The Tokyo exhibition shows Dior’s passion for Japan

A successful exhibition showcasing Christian Dior’s work opens in Tokyo this week, focusing on the French designer’s fascination with Japan and the country’s influence on his pieces.

“Christian Dior: Designer of Dreams” comes to Japan after drawing big crowds in Paris, London and New York.

The exhibit, which opens Wednesday, features 350 haute couture dresses, including Japanese-inspired dresses displayed in settings meant to pay homage to Japanese culture.

Architect Shohei Shigematsu created structures that include a covered room with an undulating three-dimensional facade constructed from traditional translucencies. washi paper pasted on wooden frames.

“When Dior makes a skirt, there is a structure and then the fabric is put on top of it,” she told AFP. “I was asked to create a traditional Japanese structure, so I thought of shoji screens, for example, which have a wooden structure and are covered with paper.”

Each section features a different interior design meant to showcase different parts of Japanese culture.

“There is a section inspired by a neat tatami room separated by sliding doors. But not everything in Japan is simple and minimal,” he said. “We have different designs like Japanese gardens and flashy kimonos.
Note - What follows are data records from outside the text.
/-- What bytes that reach the bank of a cluster may change: memory, its poison, and parked sequencers. -/
def BankOnly (s t : State) : Prop := t = { s with strs := t.strs, mem := t.mem, cpoison := t.cpoison }

theorem BankOnly.trans (h : BankOnly s t) (h' : BankOnly t u) : BankOnly s u := by
  unfold BankOnly at h h' ⊢
  generalize u.strs = x, u.mem = y, u.cpoison = z at h' ⊢
  rw [h', h]

theorem BankOnly.domOn (h : BankOnly s t) (c : Nat) : t.domOn c = s.domOn c := by rw [h]; rfl

theorem BankOnly.lines (h : BankOnly s t) : t.lines = s.lines := by rw [h]

theorem pokeLine_bankOnly {a c off : Nat} (hp : place a = .cmem c off) (hon : s.domOn c = true) (hoff : off < 0xC00000) (p : Nat) (l : List Byte) :
    BankOnly s (s.pokeLine p a l) ∧ ∀ q st idx, (s.pokeLine p a l).cmdOf q st idx = s.cmdOf q st idx := by
  obtain ⟨m, hm⟩ := pokeLine_cmem (p := p) hp hon hoff l
  rw [hm, setMemBytes_frame]
  exact ⟨rfl, wake_cmdOf s a⟩

/-- The bytes of `l` are in memory from `a` as far as `e`, and no other byte has changed. -/
structure BytesTo (s t : State) (a : Nat) (l : List Byte) (e : Nat) : Prop where
  only : BankOnly s t
  cmds : ∀ p st idx, t.cmdOf p st idx = s.cmdOf p st idx
  byte : ∀ b, t.memByte b = if a ≤ b ∧ b < e then (l[b - a]?).getD 0 else s.memByte b

theorem BytesTo.start (s : State) (a : Nat) (l : List Byte) : BytesTo s s a l a :=
  ⟨rfl, fun _ _ _ => rfl, fun b => by rw [if_neg (by omega)]⟩

/-- The bytes of the next line join those before it. -/
theorem BytesTo.line {a lo hi c off : Nat} {l : List Byte} (h : BytesTo s t a l lo) (hp : place lo = .cmem c off) (hon : s.domOn c = true)
    (hoff : off < 0xC00000) (hlo : a ≤ lo) (hhi : lo ≤ hi) (hend : hi ≤ a + l.length) (p : Nat) :
    BytesTo s (t.pokeLine p lo ((l.drop (lo - a)).take (hi - lo))) a l hi := by
  have hon' : t.domOn c = true := (h.only.domOn c).trans hon
  obtain ⟨honly, hcmds⟩ := pokeLine_bankOnly hp hon' hoff p ((l.drop (lo - a)).take (hi - lo))
  refine ⟨h.only.trans honly, fun q st idx => (hcmds ..).trans (h.cmds ..), fun b => ?_⟩
  rw [pokeLine_cmem_memByte hp hon' hoff, h.byte, List.length_take, List.length_drop,
    show lo + min (hi - lo) (l.length - (lo - a)) = hi by omega]
  by_cases hb : lo ≤ b ∧ b < hi
  · rw [if_pos hb, if_pos (by omega), List.getElem?_take_of_lt (by omega), List.getElem?_drop, show lo - a + (b - lo) = b - a by omega]
  · rw [if_neg hb]
    exact if_congr (by omega) rfl rfl

/-- Bytes written to the lower part of the memory of a cluster that is on. -/
theorem cpoke_spec {c off : Nat} {l : List Byte} (hc : c < 32) (hon : s.domOn c = true) (hpos : 0 < l.length) (hend : off + l.length ≤ 0xC00000)
    (p : Nat) : BytesTo s (s.cpoke p c off l) (cmemLpa c off) l (cmemLpa c off + l.length) := by
  unfold State.cpoke State.poke
  set a := cmemLpa c off with ha
  have hlines : ∀ n, n ≤ (a + l.length - 1) / 128 - a / 128 + 1 → BytesTo s ((List.range n).foldl (fun s i =>
      let lo := max a ((a / 128 + i) * 128)
      let hi := min (a + l.length) ((a / 128 + i + 1) * 128)
      s.pokeLine p lo ((l.drop (lo - a)).take (hi - lo))) s) a l (if n = 0 then a else min (a + l.length) ((a / 128 + n) * 128)) := by
    intro n hn
    induction n with
    | zero => exact .start s a l
    | succ n ih =>
      rw [List.range_succ, List.foldl_append, List.foldl_cons, List.foldl_nil, if_neg (Nat.succ_ne_zero n)]
      have hnext : (if n = 0 then a else min (a + l.length) ((a / 128 + n) * 128)) = max a ((a / 128 + n) * 128) := by
        split <;> omega
      have h := ih (by omega)
      rw [hnext] at h
      have hplace : place (max a ((a / 128 + n) * 128)) = .cmem c (off + (max a ((a / 128 + n) * 128) - a)) := by
        rw [show max a ((a / 128 + n) * 128) = a + (max a ((a / 128 + n) * 128) - a) by omega, Nat.add_sub_cancel_left]
        exact place_cmem_add (place_cmemLpa hc (by omega)) (by omega)
      exact h.line hplace hon (by omega) (by omega) (by omega) (by omega) p
  have h := hlines _ le_rfl
  rw [if_neg (by omega), show min (a + l.length) ((a / 128 + ((a + l.length - 1) / 128 - a / 128 + 1)) * 128) = a + l.length by omega] at h
  exact h

/-- A byte as its point holds it after them. -/
theorem BytesTo.peek {c off : Nat} {l : List Byte} (h : BytesTo s t (cmemLpa c off) l (cmemLpa c off + l.length)) (hc : c < 32)
    (hend : off + l.length ≤ 0xC00000) :
    (∀ i b, l[i]? = some b → t.peek (cmemLpa c (off + i)) = b)
      ∧ ∀ a, (a < cmemLpa c off ∨ cmemLpa c (off + l.length) ≤ a) → t.peek a = s.peek a := by
  have hadd : ∀ n, cmemLpa c (off + n) = cmemLpa c off + n := fun n => (Nat.add_assoc ..).symm
  refine ⟨fun i b hb => ?_, fun a ha => peek_congr h.only.lines ?_⟩
  · obtain ⟨hi, -⟩ := List.getElem?_eq_some_iff.1 hb
    rw [peek_cmem (place_cmemLpa hc (by omega)) (by omega), h.byte, hadd, if_pos (by omega), Nat.add_sub_cancel_left, hb]
    rfl
  · rw [hadd] at ha
    rw [h.byte, if_neg (by omega)]

/-! #### COMPRESS of one tile -/

/-- A COMPRESS of one tile whose source can be read: a format that it takes (neither FP64 nor G16), no row past the lower part, no poison. -/
structure OneTile (s : State) (x : Cmd) : Prop where
  fmt : x.f 0x10 8 4 ≠ 3 ∧ x.f 0x10 8 4 ≠ 13
  last : x.f 0x14 0 24 + ((if x.f 0x10 6 2 = 1 then x.f 0x1C 0 16 else x.f 0x1C 16 16) - 1) * x.f 0x20 0 24
    + packedBytes (codeWidth (x.f 0x10 8 4)) (if x.f 0x10 6 2 = 1 then x.f 0x1C 16 16 else x.f 0x1C 0 16) ≤ 0xC00000
  clean : ∀ r, r < (if x.f 0x10 6 2 = 1 then x.f 0x1C 0 16 else x.f 0x1C 16 16) → s.cpoisoned (x.f 0x10 0 5) (x.f 0x14 0 24 + r * x.f 0x20 0 24)
    (packedBytes (codeWidth (x.f 0x10 8 4)) (if x.f 0x10 6 2 = 1 then x.f 0x1C 16 16 else x.f 0x1C 0 16)) = false
  depth_pos : 0 < x.f 0x1C 0 16
  depth_le : x.f 0x1C 0 16 ≤ State.compressDepth x

/-- The tile of a COMPRESS of one tile. -/
def State.wholeTile (s : State) (x : Cmd) : List Byte × Bool × Nat := s.compressTile x 0 (x.f 0x1C 0 16)

/-- The counters of the array after a tile has been written (R131). -/
def State.countTile (s : State) (cl : Nat) (tile : List Byte × Bool × Nat) : State :=
  (if tile.2.1 then s.bump (home .arr cl 0x138) 1 else s).bump (home .arr cl 0x140) tile.2.2

/-- A COMPRESS of one tile stores it and ends, or stores nothing where it would pass its limit or the lower part. -/
theorem OneTile.compress {x : Cmd} (h : OneTile s x) (p st : Nat) : s.compress p st x =
    if x.f 0x24 0 24 < (s.wholeTile x).1.length ∨ 0xC00000 < x.f 0x18 0 24 + (s.wholeTile x).1.length then s.beginEnd p st x 0x0401
    else ((s.cpoke p (x.f 0x10 0 5) (x.f 0x18 0 24) (s.wholeTile x).1).countTile (x.f 0x10 0 5) (s.wholeTile x)).beginEnd p st x 0 := by
  obtain ⟨⟨hf3, hf13⟩, hlast, hclean, hpos, hone⟩ := h
  have htiles : (x.f 0x1C 0 16 + compressDepth x - 1) / compressDepth x = 1 := Nat.div_eq_of_lt_le (by omega) (by omega)
  have hpoison : (List.range (if x.f 0x10 6 2 = 1 then x.f 0x1C 0 16 else x.f 0x1C 16 16)).any (fun r =>
      s.cpoisoned (x.f 0x10 0 5) (x.f 0x14 0 24 + r * x.f 0x20 0 24)
        (packedBytes (codeWidth (x.f 0x10 8 4)) (if x.f 0x10 6 2 = 1 then x.f 0x1C 16 16 else x.f 0x1C 0 16))) = false :=
    List.any_eq_false.2 fun r hr => by rw [hclean r (List.mem_range.1 hr)]; decide
  unfold State.compress State.wholeTile
  simp only [hf3, hf13, hpoison, Nat.not_lt.2 hlast, htiles, decide_false, Bool.or_self, Bool.false_eq_true, if_false, List.range_one,
    List.foldl_cons, List.foldl_nil, Nat.zero_mul, Nat.sub_zero, Nat.min_eq_right hone, ne_eq, not_true_eq_false, Nat.zero_add, Nat.add_zero, Bool.or_eq_true,
    decide_eq_true_eq]
  split <;> rfl

theorem countTile_only (s : State) (cl : Nat) (tile : List Byte × Bool × Nat) :
    s.countTile cl tile = { s with regs := (s.countTile cl tile).regs } := by
  have hbump : ∀ (s : State) a n, s.bump a n = { s with regs := (s.bump a n).regs } := fun s a n => by
    unfold State.bump
    split <;> rfl
  unfold State.countTile
  rw [hbump]
  split
  · rw [hbump s]
  · rfl

theorem MoreReady.peek {p : Nat} (h : MoreReady p s t) (a : Nat) : t.peek a = s.peek a := by
  rw [h.frame]
  exact peek_congr rfl rfl

theorem countTile_cmdOf (s : State) (cl : Nat) (tile : List Byte × Bool × Nat) (p st idx : Nat) :
    (s.countTile cl tile).cmdOf p st idx = s.cmdOf p st idx := by
  rw [countTile_only]
  rfl

theorem countTile_peek (s : State) (cl : Nat) (tile : List Byte × Bool × Nat) (a : Nat) : (s.countTile cl tile).peek a = s.peek a := by
  rw [countTile_only]
  exact peek_congr rfl rfl

/-- Launches that become ready change nothing that a COMPRESS reads. -/
theorem MoreReady.wholeTile {p : Nat} (h : MoreReady p s t) (x : Cmd) : t.wholeTile x = s.wholeTile x := by
  have hplane : t.planeAt = s.planeAt := by
    funext c off w j
    simp only [State.planeAt, State.cbyte, h.peek]
  have hdense : t.denseCode = s.denseCode := by
    funext c o k
    simp only [State.denseCode, hplane]
  unfold State.wholeTile State.compressTile
  rw [hdense]

theorem MoreReady.cpoisoned {p : Nat} (h : MoreReady p s t) (c off n : Nat) : t.cpoisoned c off n = s.cpoisoned c off n := by
  rw [h.frame]
  rfl

theorem exec_compress {p st : Fin 4} {x : Cmd} (h : Starts s p.val st.val 0x05 x) (hon : s.domOn (x.f 0x10 0 5) = true) :
    exec (.compress p st) s = .next ((s.noteReady p.val).compress p.val st.val x) := by
  have hm := moreReady_noteReady s p.val
  have hs : (s.noteReady p.val).startOp p.val st.val 0x05 = some x := (hm.startOp ..).trans h.1
  have hon' : (s.noteReady p.val).domOn (x.f 0x10 0 5) = true := by rw [hm.frame]; exact hon
  show Host.Outcome.next (s.starting p.val st.val 0x05 _) = _
  rw [State.starting, hs]
  simp only [hon', if_true]

/-- A tile begins with its header. -/
theorem wholeTile_pos (s : State) (x : Cmd) : 0 < (s.wholeTile x).1.length := by
  unfold State.wholeTile State.compressTile
  simp only [List.length_append, length_leBytes]
  omega

theorem MoreReady.oneTile {p : Nat} (h : MoreReady p s t) {x : Cmd} (ho : OneTile s x) : OneTile t x :=
  { ho with clean := fun r hr => (h.cpoisoned ..).trans (ho.clean r hr) }

/-- A command that starts and ends with a code other than STALE_HANDLE changes its stream alone. -/
theorem beginEnd_strs {code : Nat} (hc : code ≠ 0x0201) (s : State) (p st : Nat) (x : Cmd) :
    s.beginEnd p st x code = { s with strs := (s.beginEnd p st x code).strs } := by
  unfold State.beginEnd
  rw [if_neg hc]
  rfl

theorem beginEnd_peek {code : Nat} (hc : code ≠ 0x0201) (s : State) (p st : Nat) (x : Cmd) (a : Nat) :
    (s.beginEnd p st x code).peek a = s.peek a := by
  rw [beginEnd_strs hc]
  exact peek_congr rfl rfl

/-- A tile that keeps to its limit and to the lower part is stored at its destination. -/
theorem compress_stores {p st : Fin 4} {x : Cmd} (hstart : Starts s p.val st.val 0x05 x) (hon : s.domOn (x.f 0x10 0 5) = true) (htile : OneTile s x)
    (hlim : (s.wholeTile x).1.length ≤ x.f 0x24 0 24) (hend : x.f 0x18 0 24 + (s.wholeTile x).1.length ≤ 0xC00000) :
    Completes (.compress p st) s fun t => Ended t p.val st.val x.idx 0
      ∧ (∀ i b, (s.wholeTile x).1[i]? = some b → t.peek (cmemLpa (x.f 0x10 0 5) (x.f 0x18 0 24 + i)) = b)
      ∧ ∀ a, (a < cmemLpa (x.f 0x10 0 5) (x.f 0x18 0 24) ∨ cmemLpa (x.f 0x10 0 5) (x.f 0x18 0 24 + (s.wholeTile x).1.length) ≤ a) →
        t.peek a = s.peek a := by
  refine ⟨_, exec_compress hstart hon, ?_⟩
  have hm := moreReady_noteReady s p.val
  set u := s.noteReady p.val
  obtain ⟨-, hcmd, hdone⟩ := hstart
  rw [(hm.oneTile htile).compress, hm.wholeTile, if_neg (by omega)]
  set tile := s.wholeTile x
  have hcl : x.f 0x10 0 5 < 32 := Nat.mod_lt _ (by decide)
  have hw := cpoke_spec hcl ((by rw [hm.frame]; exact hon : u.domOn _ = true)) (wholeTile_pos s x) hend p.val
  set w := u.cpoke p.val (x.f 0x10 0 5) (x.f 0x18 0 24) tile.1
  have hwc : (w.countTile (x.f 0x10 0 5) tile).cmdOf p.val st.val x.idx = some x :=
    (countTile_cmdOf ..).trans ((hw.cmds ..).trans ((hm.cmdOf ..).trans hcmd))
  have hpeek : ∀ a, ((w.countTile (x.f 0x10 0 5) tile).beginEnd p.val st.val x 0).peek a = w.peek a := fun a =>
    (beginEnd_peek (by decide) ..).trans (countTile_peek ..)
  obtain ⟨hbytes, hother⟩ := hw.peek hcl hend
  exact ⟨(beginEnd_spec hwc hdone 0).1, fun i b hb => (hpeek _).trans (hbytes i b hb),
    fun a ha => (hpeek a).trans ((hother a ha).trans (hm.peek a))⟩

/-- A tile that would pass its limit is not stored. -/
theorem compress_refused {p st : Fin 4} {x : Cmd} (hstart : Starts s p.val st.val 0x05 x) (hon : s.domOn (x.f 0x10 0 5) = true) (htile : OneTile s x)
    (hlim : x.f 0x24 0 24 < (s.wholeTile x).1.length) :
    Completes (.compress p st) s fun t => Ended t p.val st.val x.idx 0x0401 ∧ t = { s.noteReady p.val with strs := t.strs } := by
  refine ⟨_, exec_compress hstart hon, ?_⟩
  have hm := moreReady_noteReady s p.val
  obtain ⟨-, hcmd, hdone⟩ := hstart
  rw [(hm.oneTile htile).compress, hm.wholeTile, if_pos (Or.inl hlim)]
  exact ⟨(beginEnd_spec ((hm.cmdOf ..).trans hcmd) hdone 0x0401).1, beginEnd_strs (by decide) ..⟩

end

/-- Settles O33: a COMPRESS of one tile that keeps to its limit stores the tile (`compress_stores`); one that would pass it ends without
(`compress_refused`). -/
theorem compressOneTile : Obligations.CompressOneTile := by
  unfold Obligations.CompressOneTile
  intro src
  have hread : ∀ {s p st x}, src s p st x → Starts s p.val st.val 0x05 x ∧ s.domOn (x.f 0x10 0 5) = true ∧ OneTile s x :=
    fun ⟨hstart, hon, hf3, hf13, hlast, hclean, hpos, hone⟩ => ⟨hstart, hon, ⟨hf3, hf13⟩, hlast, hclean, hpos, hone⟩
  refine ⟨fun s p st x hsrc => ?_, fun s p st x hsrc hlim => ?_⟩
  · obtain ⟨hstart, hon, htile⟩ := hread hsrc
    intro l dst hlim hend
    exact compress_stores hstart hon htile hlim hend
  · obtain ⟨hstart, hon, htile⟩ := hread hsrc
    exact compress_refused hstart hon htile hlim

end Sys2Proof.Machine
end

section
/-! ### Issue of tile and vop (R106, R115, R154, R229, R230) -/

namespace Sys2Proof.Machine
open Sys2Proof.Machine.State

/-! #### What the bookkeeping of a compute unit's issue leaves -/

section
variable {s t v : State}

/-- Everything but groups, the registers of compute units (KIND 0x03), last-issued slots and halts is as it was. -/
structure UnitKeeps (s t : State) : Prop where
  frame : t = { s with groups := t.groups, regs := t.regs, slots := t.slots, halts := t.halts }
  regs : ∀ k, k / 2 ^ 36 ≠ 0x03 → t.regs.get none k = s.regs.get none k

theorem UnitKeeps.refl (s : State) : UnitKeeps s s := ⟨rfl, fun _ _ => rfl⟩

theorem UnitKeeps.trans (h : UnitKeeps s t) (h' : UnitKeeps t v) : UnitKeeps s v where
  frame := by
    have hf := h'.frame
    generalize v.groups = a, v.regs = b, v.slots = c, v.halts = d at hf ⊢
    rw [hf, h.frame]
  regs k hk := (h'.regs k hk).trans (h.regs k hk)

theorem unitKeeps_setGrp (s : State) (u k : Nat) (g : Grp) : UnitKeeps s (s.setGrp u k g) := ⟨rfl, fun _ _ => rfl⟩

/-- A register of a compute unit has a key of KIND 0x03. -/
theorem unitReg_key_unit {u off : Nat} (hu : u < 128) (ho : off < 0x1000000) : regKey (unitReg u off) / 2 ^ 36 = 0x03 := by
  rw [unitReg_unit hu]
  unfold regKey home
  simp only [Kind.code]
  omega

theorem unitKeeps_setReg {u off : Nat} (hu : u < 128) (ho : off < 0x1000000) (s : State) (x : Nat) : UnitKeeps s (s.setReg (unitReg u off) x) where
  frame := rfl
  regs _ hk := SMap.get_set_ne _ _ _ _ fun e => hk (e ▸ unitReg_key_unit hu ho)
I wanted to show the sides of Japan that people don’t know about.”

The house of Dior first presented a show in Japan in 1953, and the designer had a well-known fascination with the country.

“Dior had a lot of respect for traditional Japanese culture and wrote about it in his memoirs,” curator Florence Muller told AFP. “I think there is a mutual fascination between France and Japan.”

Beginning in the 1950s, Dior also collaborated with Japanese companies, giving them the rights to adapt and reproduce Dior looks to suit local tastes.

In a sign of the brand’s popularity, Japan’s former empress Michiko chose a Dior dress made from Japanese textiles when she married then-Prince Akihito in 1959.

The Tokyo show, which runs until May 28, includes archival pieces and works by more recent creative directors, and showcases a variety of items inspired by Japan.

Among them are a John Galliano coat with ‘The Great Wave Off Kanagawa’ printed at the base of its full skirt and robes cinched with Japanese obi-style belts by Raf Simons.

Also on display is Dior’s austere jacket dress called “Rashomon,” the name of a Japanese novel and film directed by the legendary Akira Kurosawa.

“This exhibition shows the mutual respect between Japan and France in their approach to craftsmanship, fashion, design and art,” said Shigematsu.